On Fri, 2024-04-12 at 17:55 +0200, Richard Gobert wrote:
{inet,ipv6}_gro_receive functions perform flush checks (ttl, flags, iph->id, ...) against all packets in a loop. These flush checks are used currently in all tcp flows and in some UDP flows in GRO.
These checks need to be done only once and only against the found p skb, since they only affect flush and not same_flow.
Leveraging the previous commit in the series, in which correct network header offsets are saved for both outer and inner network headers - allowing these checks to be done only once, in tcp_gro_receive and udp_gro_receive_segment. As a result, NAPI_GRO_CB(p)->flush is not used at all. In addition, flush_id checks are more declarative and contained in inet_gro_flush, thus removing the need for flush_id in napi_gro_cb.
This results in less parsing code for UDP flows and non-loop flush tests for TCP flows.
To make sure results are not within noise range - I've made netfilter drop all TCP packets, and measured CPU performance in GRO (in this case GRO is responsible for about 50% of the CPU utilization).
L3 flush/flush_id checks are not relevant to UDP connections where skb_gro_receive_list is called. The only code change relevant to this flow is inet_gro_receive.
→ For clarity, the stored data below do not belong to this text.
-- ==== Sys2Proof/Machine/Engine.lean ====
section
/-!
DEFINITION. The meanings of the seven engine operations (44_compute_engine R220 to R234). Each has a guard (R91): where it
does not hold, no such step exists and the meaning stops under the name `notEnabled` (log 19).
-/

namespace Sys2Proof.Machine

open Sys2Proof

/-- ENG.START (R221): wake, take the job, check the dimension. The new job's buffers hold no contents yet (R43). -/
def execEngStart (s : State) : Host.Outcome State Fault Refusal :=
  if s.eng.phase = .wait ∧ s.wakePending = true then
    let t := (s.setWake false).setEngJob s.job
    .next (if dimensionInvalid s.job.n then failJob t else t.setPhase .rdA)
  else .fault (.notEnabled "ENG.START")

/-- ENG.RD_A (R222): one request for the whole matrix. After a failed read `eng.bufA` is unspecified: a free value
(log 12). -/
def execEngRdA (s : State) : Host.Outcome State Fault Refusal :=
  if s.eng.phase = .rdA then
    match memRead s s.eng.job.a (dmaLen s.eng.job.n) with
    | none => .fault (.noResponse "ENG.RD_A")
    | some (none, t) => .next (failJob ((t.setBufA (Config.freeBuffer t.free)).useFree 1))
    | some (some bytes, t) => .next ((t.setBufA (elemsOfBytes bytes)).setPhase .rdB)
  else .fault (.notEnabled "ENG.RD_A")

/-- ENG.RD_B (R223), as ENG.RD_A for operand B (decision D18 for the buffer after a failed read; log 12). -/
def execEngRdB (s : State) : Host.Outcome State Fault Refusal :=
  if s.eng.phase = .rdB then
    match memRead s s.eng.job.b (dmaLen s.eng.job.n) with
    | none => .fault (.noResponse "ENG.RD_B")
    | some (none, t) => .next (failJob ((t.setBufB (Config.freeBuffer t.free)).useFree 1))
    | some (some bytes, t) => .next ((t.setBufB (elemsOfBytes bytes)).setPhase .compute)
  else .fault (.notEnabled "ENG.RD_B")

/-- ENG.COMPUTE (R224): the whole product in one step. -/
def execEngCompute (s : State) : Host.Outcome State Fault Refusal :=
  if s.eng.phase = .compute then
    .next ((s.setBufC (matMul s.eng.job.n.toNat s.eng.bufA s.eng.bufB)).setPhase .wrC)
  else .fault (.notEnabled "ENG.COMPUTE")

/-- ENG.WR_C (R226): one write of the whole result; STATUS is still BUSY after it. -/
def execEngWrC (s : State) : Host.Outcome State Fault Refusal :=
  if s.eng.phase = .wrC then
    match memWrite s s.eng.job.c (bytesOfElems s.eng.bufC) with
    | none => .fault (.noResponse "ENG.WR_C")
    | some (false, t) => .next (failJob t)
    | some (true, t) => .next (t.setPhase .fin)
  else .fault (.notEnabled "ENG.WR_C")

/-- ENG.DONE (R227): STATUS, the pending bit and the line in one step. -/
def execEngDone (s : State) : Host.Outcome State Fault Refusal :=
  if s.eng.phase = .fin then .next (reportSuccess s) else .fault (.notEnabled "ENG.DONE")

/-- ENG.ERROR (R228): STATUS only. -/
def execEngError (s : State) : Host.Outcome State Fault Refusal :=
  if s.eng.phase = .fail then .next (reportFailure s) else .fault (.notEnabled "ENG.ERROR")

end Sys2Proof.Machine
end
The rest of the code parsing this flow stays the same.
All concurrent connections tested are with the same ip srcaddr and dstaddr.
perf top while replaying 64 concurrent IP/UDP connections (UDP fwd flow): net-next: 3.03% [kernel] [k] inet_gro_receive
patch applied: 2.78% [kernel] [k] inet_gro_receive
Why there are no figures for udp_gro_receive_segment()/gro_network_flush() here?
Also you should be able to observer a very high amount of CPU usage by GRO even with TCP with very high speed links, keeping the BH/GRO on a CPU and the user-space/data copy on a different one (or using rx zero copy).
Thanks,
Paolo